4 Cf. FERRER ARELLANO, Joaquín. San José, nuestro Padre y Señor. Madrid: Arca de la Alianza, 2007, p.24.

5 Cf. LÉPICIER, OSM, Alexis Marie. São José, esposo da Santíssima Virgem Maria. Campinas: Ecclesiæ, 2014, p.38.

6 Cf. CLÁ DIAS, EP, João Scognamiglio. São José: Quem o conhece?… São Paulo: Lumen Sapientiæ, 2017, p.192-194; 199.

7 Idem, p.195.

8 THOMPSON, Edward Healy. Vida e glórias de São José. Dois Irmãos: Minha Biblioteca Católica, 2021, p.378.

9 Idem, ibidem.

10 SÃO JOÃO PAULO II. Redemptoris custos, n.8.

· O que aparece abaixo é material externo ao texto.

-- ==== Sys2Proof/Tests/Slice0.lean ====
section
/-! SUPPORT. Tests: the well-formedness checks, numbers and worked examples of the spec, single steps, and for every statement with hypotheses concrete states that meet them, clause by clause. -/

set_option Elab.async false

namespace Sys2Proof.Tests

open Sys2Proof.Machine Sys2Proof.Safety

/-! Small states. -/

/-- A live ring pair of port 0 with 16 slots. -/
def liveRing : Ring := { enable := true, cls := 1, sizeLog2 := 4, vector := 1, state := .active, sqBase := 0x10000, cqBase := 0x20000 }
/-- A port whose link is up, which may master writes and signal on vector 1. -/
def upPort : Port := { bme := true, msixEn := true, inReset := false, link := { l0 := true }, wmtBase := 0x40000, msix := [(1, { mask := false })] }
/-- The state with ring pair 2 as given. -/
def withRing (s : State) (r : Ring) : State := s.setRing 2 r
/-- The state with port 0 up. -/
def withPort (s : State) : State := s.setPort 0 upPort
/-- A ticket of ring pair 2 that is admitted. -/
def tkOf (op tab : Nat) (data oper : Bytes) : Tk :=
  { id := 7, ring := 2, cls := 1, tk := { opcode := op, tab := tab, data := data, oper := oper }, stage := .admitted, fetchTok := false }
/-- The state with the ticket alone in the device. -/
def withTk (s : State) (t : Tk) : State := { s with host := { s.host with tickets := [t] } }
/-- The state in which a device is ready and in a mode. -/
def inMode (s : State) (m : Mode) : State := { s with power := { s.power with mode := m }, dev := { s.dev with ready := true } }
/-- The life-cycle counter after `n` whole steps. -/
def atCount (s : State) (n : Nat) : State := { s with guard := { s.guard with otp := { s.guard.otp with counter := BitVec.ofNat 128 (4 ^ n - 1) } } }
/-- A small description: target 0 with two LUNs of 64 blocks of 8 pages in 2 planes, erase suspend, read-level calibration. -/
def smallPage : Bytes :=
  [1, 0, 2, 2] ++ leBytes 4 4096 ++ leBytes 2 256 ++ leBytes 2 8 ++ leBytes 4 128 ++ [0xAA, 0xBB] ++ zeros 6 ++ [2] ++ zeros 143 ++ [1, 0, 0, 0, 1] ++ zeros 11 ++ leBytes 4 3000 ++ zeros 324
def smallDesc : Bytes := zeros 128 ++ [0, 0] ++ (List.replicate 1023 [(0xFF : Byte), 0]).flatten ++ smallPage
/-- The state with that array built and target 0 in service. -/
def withFlash (s : State) : State :=
  { s with flash := { s.flash with desc := smallDesc, buildState := .built, targets := [(0, { state := .inService })], chans := [(0, { state := .active })] } }
/-- A ticket whose item runs a loaded applet of four instructions. -/
def itemTk : Tk := { tkOf 1 3 [] [] with stage := .running, tab := some 3, stall := some 0x3000, applet := some { code := [0, 0, 0, 0] }, templ := some {} }
/-- The state in which stall 0 of row 0 runs that ticket's item on the machine `v`. -/
def withItem (s : State) (v : Vm) : State := withTk { s with units := { s.units with items := [{ ticket := 7, unit := 0x3000, vm := v }] } } itemTk
def itemOf (v : Vm) : Item := { ticket := 7, unit := 0x3000, vm := v }
/-- A call of row 0's cipher engine from the self-test path, with a 16-byte key. -/
def cReq (iv aad data : Bytes) : CipherReq := { row := 0x2000, owner := 0, key := .rom (zeros 16), iv := iv, aadLen := aad.length, dataLen := data.length, aad := aad, data := data, selfTest := true }
def hReq (data : Bytes) : HashReq := { row := 0x2000, owner := 0, data := data }
def pReq (inputs : List Bytes) : PkeReq := { owner := 0xF003, inputs := inputs, key := .rom (zeros 32) }
/-- The state with one more open evidence crate of stream 0, over 16 targets. -/
def withCrate (s : State) : State :=
  { s with flash := { s.flash with crates := s.flash.crates ++ [{ id := 90, kind := .evidence, state := .opened, lanes := (List.range 16).map (fun k => { target := 16 * k, block := 20 }), lanePage := 16384, rows := 64 }] } }
/-- DATA that describes one extent of `n` bytes at host address 64. -/
def extent (n : Nat) : Bytes := leBytes 8 (1 + n * 2 ^ 42) ++ zeros 24
/-- Operands of a read: the first number, the count, the content byte. -/
def readOper (first count content : Nat) : Bytes := leBytes 8 first ++ leBytes 4 count ++ [BitVec.ofNat 8 content] ++ zeros 3
/-- The extent that DATA of `extent n` gives. -/
def oneExtent (n : Nat) : List Extent := [{ addr := 64, len := n }]
/-- Port 0 up, ring pair 2 live, the ticket alone. -/
def ready1 (s : State) (t : Tk) : State := withTk (withPort (withRing s liveRing)) t
/-- The state with a unit identifier of zeros, and a nonce. -/
def knownUnit (s : State) : State := { s with guard := { s.guard with otp := { s.guard.otp with unitId := zeros 16 }, nonce := zeros 16 } }
/-- A description that a build accepts: sixteen channels with one target each, of one parameter page with retry levels by feature 0x89. -/
def okPage : Bytes :=
  [1, 0, 2, 2] ++ leBytes 4 4096 ++ leBytes 2 272 ++ leBytes 2 1024 ++ leBytes 4 128 ++ [0xAA, 0xBB] ++ zeros 6 ++ [2, 1] ++ leBytes 2 1600 ++ zeros 8 ++ [1, 0x89, 2, 0] ++
    leBytes 4 0 ++ leBytes 4 5 ++ leBytes 4 6 ++ zeros 116 ++ [1, 0x90, 0, 3, 1, 0, 0, 0] ++ zeros 8 ++ leBytes 4 3000 ++ zeros 324
def okDesc : Bytes :=
  [1, 0, 1, 0] ++ leBytes 4 2688 ++ zeros 8 ++ List.replicate 16 1 ++ zeros 96 ++ ((List.range 1024).map (fun t => if t % 16 = 0 ∧ t < 256 then ([0, 0] : Bytes) else [0xFF, 0])).flatten ++ okPage
def okAns : List TargetAns := (List.range 16).map (fun k => { target := 16 * k, id := [0xAA, 0xBB], trainsAt := 1600 })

11 THOMPSON, op. cit., p.409.

12 Cf. Idem, p.229-230.

13 Cf. Idem, p.220-221.

14 Cf. MESCHLER, SJ, Maurício. São José, na vida de Cristo e da Igreja. Rio de Janeiro: Vera Cruz, 1943, p.95.

15 Idem, ibidem.

16 Cf. SÃO TOMÁS DE AQUINO, op. cit., q.29, a.2.

17 CLÁ DIAS, EP, João Scognamiglio. Maria Santíssima! O Paraíso de Deus revelado aos homens. São Paulo: Arautos do Evangelho, 2020, v.II, p.334.

18 CLÁ DIAS, São José: Quem o conhece?…, op. cit., p.40.

19 LLAMERA, OP, Bonifacio. Teología de San José. Madrid: BAC, 1953, p.154.

20 Cf. CLÁ DIAS, São José: Quem o conhece?…, op. cit., p.204.

21 SOLENIDADE DE SÃO JOSÉ. Oração do dia. In: MISSAL ROMANO. Trad. portuguesa da 2a. edição típica para o Brasil realizada pela CNBB com acréscimos aprovados pela Sé Apostólica. 19.ed. São Paulo: Paulus, 2015, p.563.

22 Cf. CLÁ DIAS, São José: Quem o conhece?…, op. cit., p.412.

23 SUÁREZ, Federico. José, esposo de Maria. Lisboa: Rei dos Livros, 1986, p.50.